*** DATASET EXCERPTS ***

-- ==== Sys2Proof/Machine/Operands.lean ====
section
/-! DEFINITION. The constants of 00_scope.md R9, the payloads of 30_encoding.md R85 and every script the block runs
(40_encoder.md, 41_init_fsm.md, 42_runtime_ops.md). -/
namespace Sys2Proof.Machine

/-! ## Constants of 00_scope.md R9 -/

/-- `FORCE_COUNT`. -/
def forceCount : Nat := 3
/-- `CMD_FUNCTION_SET`: 4-bit, 2-line, 5x8 font (30_encoding.md R87). -/
def cmdFunctionSet : Byte := 0x28#8
/-- `CMD_ENTRY_MODE`: increment, no display shift (R87). -/
def cmdEntryMode : Byte := 0x06#8
/-- `CMD_CLEAR` (R87). -/
def cmdClear : Byte := 0x01#8
/-- `CMD_HOME` (R87). -/
def cmdHome : Byte := 0x02#8
/-- `CMD_CURSOR_RIGHT`: move the cursor right, no display shift (R87). -/
def cmdCursorRight : Byte := 0x14#8
/-- `LINE2_SHIFTS`. -/
def line2Shifts : Nat := 40
/-- `BL_RESET` (92_eei_decisions.md D8). -/
def blReset : Bit := 0#1
/-- `BL_ON` (92_eei_decisions.md D9). -/
def blOn : Bit := 1#1
/-- `T_POWER`, in ms like every delay here. -/
def tPower : Nat := 600
/-- `T_FORCE`. -/
def tForce : Nat := 5
/-- `T_FUNCSET`. -/
def tFuncset : Nat := 150
/-- `T_DISPCTL`. -/
def tDispctl : Nat := 5
/-- `T_ENTRY`. -/
def tEntry : Nat := 5
/-- `T_BACKLIGHT`. -/
def tBacklight : Nat := 5
/-- `T_EN_HIGH`. -/
def tEnHigh : Nat := 1
/-- `T_EN_HOLD`. -/
def tEnHold : Nat := 1

/-- The arguments at the defaults R9 states, with the open address left free. -/
def defaultParams : Params where
  expanderAddr7 := Config.expanderAddr7
  forceNibble := 0x2#4
  cmdDisplayControl := 0x0C#8
  tSetup := 0
  tS1After := 0
  tClear := 0
  tHome := 0

/-! ## Payloads -/

/-- `bl << 3`, the backlight bit in its place `BIT_BT` (20_memory.md R55). -/
def backlightBit (bl : Bit) : Byte := bl.zeroExtend 8 <<< 3

/-- The settle and release payload of a nibble transfer: EN = 0, R/W = 0, and only bits 7:4 of `n8` and bit 0 of `rs`
are taken (40_encoder.md R114). -/
def settlePayload (bl : Bit) (n8 rs : Byte) : Byte := (n8 &&& 0xF0#8) ||| backlightBit bl ||| (rs &&& 0x01#8)

/-- The strobe payload: the settle payload with EN = 1 (40_encoder.md R114). -/
def strobePayload (bl : Bit) (n8 rs : Byte) : Byte := settlePayload bl n8 rs ||| 0x04#8

/-- A nibble moved to the transfer position, bits 7:4 (20_memory.md R56). -/
def nibbleInPlace (n : Nibble) : Byte := n.zeroExtend 8 <<< 4

/-- RS for a command: the instruction register (30_encoding.md R83). -/
def rsCommand : Byte := 0#8

/-- RS for a character: the data register (30_encoding.md R83). -/
def rsCharacter : Byte := 1#8

/-- The word of IR_DISPLAY_CONTROL: display on, cursor and blink as the operand says (30_encoding.md R86, R87). -/
def displayControlWord (cb : BitVec 2) : Byte := 0x0C#8 ||| cb.setWidth 8

/-! ## Scripts -/

/-- `[D t]`; `D 0` is the empty script (00_scope.md R13). -/
def wait (t : Nat) : Script := if t = 0 then [] else [.d t]

/-- `nibScript(n8, rs)` (40_encoder.md R114). -/
def nibScript (p : Params) (bl : Bit) (n8 rs : Byte) : Script :=
  [.w (settlePayload bl n8 rs)] ++ wait p.tSetup
    ++ [.w (strobePayload bl n8 rs)] ++ wait tEnHigh
    ++ [.w (settlePayload bl n8 rs)] ++ wait tEnHold

/-- `byteScript(value, rs)`: high nibble, then low nibble (40_encoder.md R115, 20_memory.md R54). -/
def byteScript (p : Params) (bl : Bit) (value rs : Byte) : Script :=
  nibScript p bl (value &&& 0xF0#8) rs ++ nibScript p bl ((value <<< 4) &&& 0xF0#8) rs

/-- The backlight-only write (40_encoder.md R119). -/
def backlightScript (bl : Bit) : Script := [.w (backlightBit bl)]

/-- `repeat(n, s)` (00_scope.md R13). -/
def repeatScript (n : Nat) (sc : Script) : Script := (List.replicate n sc).flatten

/-- `S1`, PowerSettle (41_init_fsm.md R141). -/
def powerSettleScript (p : Params) (bl : Bit) : Script :=
  wait tPower ++ backlightScript bl ++ wait p.tS1After

/-- `S2`, ForceFourBit (41_init_fsm.md R142). -/
def forceFourBitScript (p : Params) (bl : Bit) : Script :=
  repeatScript forceCount (nibScript p bl (nibbleInPlace p.forceNibble) rsCommand ++ wait tForce)

/-- `S3`, FunctionSet (41_init_fsm.md R143). -/
def functionSetScript (p : Params) (bl : Bit) : Script := byteScript p bl cmdFunctionSet rsCommand ++ wait tFuncset

/-- `S4`, DisplayControl (41_init_fsm.md R144). -/
def displayControlScript (p : Params) (bl : Bit) : Script :=
  byteScript p bl p.cmdDisplayControl rsCommand ++ wait tDispctl

/-- `S5`, EntryModeSet (41_init_fsm.md R145). -/
def entryModeScript (p : Params) (bl : Bit) : Script := byteScript p bl cmdEntryMode rsCommand ++ wait tEntry

/-- `S6`, BacklightOn (41_init_fsm.md R146). -/
def backlightOnScript (bl : Bit) : Script := backlightScript bl ++ wait tBacklight

/-- `S7`, ClearDisplay (41_init_fsm.md R147). -/
def clearDisplayScript (p : Params) (bl : Bit) : Script := byteScript p bl cmdClear rsCommand ++ wait p.tClear

/-- The script of CURSOR_LINE1 (42_runtime_ops.md R174). -/
def line1Script (p : Params) (bl : Bit) : Script := byteScript p bl cmdHome rsCommand ++ wait p.tHome

/-- The script of CURSOR_LINE2 (42_runtime_ops.md R175). -/
def line2Script (p : Params) (bl : Bit) : Script :=
  byteScript p bl cmdHome rsCommand ++ wait p.tHome
    ++ repeatScript line2Shifts (byteScript p bl cmdCursorRight rsCommand)

/-! ## What a script holds -/

/-- The payloads a script writes, in order. -/
def scriptWrites : Script → List Byte
  | [] => []
  | .w v :: rest => v :: scriptWrites rest
  | .d _ :: rest => scriptWrites rest

/-- The sum of a script's delays, in ms. -/
def scriptDelay : Script → Nat
  | [] => 0
  | .w _ :: rest => scriptDelay rest
  | .d t :: rest => t + scriptDelay rest

end Sys2Proof.Machine
end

***

● **PROBLEM**: Above are the entries; copy every line among them that contains the word "tEnHigh".

● **SOLUTION TO THIS TASK**:
def tEnHigh : Nat := 1
    ++ [.w (strobePayload bl n8 rs)] ++ wait tEnHigh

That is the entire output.